Exporting Data¶
Data within DriaDataset can export to different formats:
# Export to pandas DataFrame
df = dataset.to_pandas()
# Export to JSONL
dataset.to_jsonl()
# Export to JSON
dataset.to_json()
# Export to custom path
dataset.to_json("export.jsonl")
Format for Training¶
DriaDataset enables TRL ready data exports for multiple training setups.
The Formatter
class is used to convert a dataset into a format that can be used by a specific trainer.

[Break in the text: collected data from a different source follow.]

-- ==== Sys2Proof/Machine/Text.lean ====
section
/-! DEFINITION. The character tables of the two text forms (spec/30_encoding.md R89 to R97) and the order of strings
(spec/00_scope.md R11). A character is an 8-bit ASCII code (spec/92_eei_decisions.md D6). -/

namespace Sys2Proof.Machine

/-- The code of a character literal (spec/00_scope.md R11). -/
def ascii (c : Char) : Byte := BitVec.ofNat 8 c.toNat

/-- String order: lexicographic order of the codes, first character most significant (spec/00_scope.md R11). -/
def textLt : List Byte → List Byte → Bool
  | _, [] => false
  | [], _ :: _ => true
  | a :: as, b :: bs => decide (a < b) || (a == b && textLt as bs)

/-! ### Form A: Base32 -/

/-- The 5-bit group `g_k` of a value: `((0b00 ++ N) >> (5·(25-k)))[4:0]` (spec/30_encoding.md R89). -/
def b32Group (n : BitVec 128) (k : Nat) : BitVec 5 := (0b00#2 ++ n).extractLsb' (5 * (25 - k)) 5

/-- The encode alphabet `0123456789ABCDEFGHJKMNPQRSTVWXYZ` as codes (spec/30_encoding.md R90). -/
def alphabetTable : Vector Byte 32 :=
  #v[0x30, 0x31, 0x32, 0x33, 0x34, 0x35, 0x36, 0x37, 0x38, 0x39, 0x41, 0x42, 0x43, 0x44, 0x45, 0x46,
     0x47, 0x48, 0x4A, 0x4B, 0x4D, 0x4E, 0x50, 0x51, 0x52, 0x53, 0x54, 0x56, 0x57, 0x58, 0x59, 0x5A]

/-- `ALPHABET[g]` (spec/30_encoding.md R90). -/
def alphabet (g : BitVec 5) : Byte := alphabetTable[g.toNat]

/-- A lower-case letter as its upper-case letter; any other code as it is (spec/30_encoding.md R91). -/
def foldCase (c : Byte) : Byte := if 0x61 ≤ c ∧ c ≤ 0x7A then c - 0x20 else c

/-- The index at which a code stands in the alphabet, if it does. -/
def alphabetIndex (c : Byte) : Option (BitVec 5) :=
  ((List.range 32).find? fun i => alphabet (BitVec.ofNat 5 i) == c).map (BitVec.ofNat 5)

/-- `b32_value(c)`: case folded, the confusable letters substituted, then the index in the alphabet, or invalid
(spec/30_encoding.md R91, R92; spec/40_base32.md R122). `u` is `U_ALIAS_VALUE`. -/
def b32Value (u : BitVec 5) (c : Byte) : Option (BitVec 5) :=
  let d := foldCase c
  if d = ascii 'I' ∨ d = ascii 'L' then some 1
  else if d = ascii 'O' then some 0
  else if d = ascii 'U' then some u
  else alphabetIndex d

/-! ### Form B: hex -/

/-- The hyphen's code (spec/30_encoding.md R95). -/
def hyphen : Byte := 0x2D

/-- The four hyphen positions of form B (spec/30_encoding.md R95). -/
def hyphenPositions : List Nat := [8, 13, 18, 23]

/-- Digit `d_j` of a value: `d_2i` is the high nibble of byte `i`, `d_2i+1` the low one (spec/30_encoding.md R95). -/
def hexNibble (n : BitVec 128) (j : Nat) : BitVec 4 := n.extractLsb' (4 * (31 - j)) 4

/-- `HEXDIGIT[n]`, always lower case (spec/30_encoding.md R96). -/
def hexDigit (d : BitVec 4) : Byte :=
  if d.toNat < 10 then BitVec.ofNat 8 (0x30 + d.toNat) else BitVec.ofNat 8 (0x61 + (d.toNat - 10))

/-- `hex_value(c)`, either case, or invalid (spec/30_encoding.md R96). -/
def hexValue (c : Byte) : Option (BitVec 4) :=
  if 0x30 ≤ c ∧ c ≤ 0x39 then some (BitVec.ofNat 4 (c.toNat - 0x30))
  else if 0x61 ≤ c ∧ c ≤ 0x66 then some (BitVec.ofNat 4 (c.toNat - 0x61 + 10))
  else if 0x41 ≤ c ∧ c ≤ 0x46 then some (BitVec.ofNat 4 (c.toNat - 0x41 + 10))
  else none

/-- `hexpos(j)`, the position of digit `d_j` (spec/30_encoding.md R97). -/
def hexpos (j : Nat) : Nat :=
  j + (if j < 8 then 0 else if j < 12 then 1 else if j < 16 then 2 else if j < 20 then 3 else 4)

end Sys2Proof.Machine
end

Data generated by Dria Network can be transformed into training-ready data using Formatter
Format Types¶
The Formatter
class supports the following format types:
- Standard
- Conversational
and following subtypes for each format type:
- LANGUAGE_MODELING
- PROMPT_ONLY
- PROMPT_COMPLETION
- PREFERENCE
- UNPAIRED_PREFERENCE
HuggingFace TRL Expected Dataset Formats¶
HuggingFace's TRL is a framework to train transformer language models with Reinforcement Learning, from the Supervised Fine-tuning step (SFT), Reward Modeling step (RM) to the Proximal Policy Optimization (PPO) step.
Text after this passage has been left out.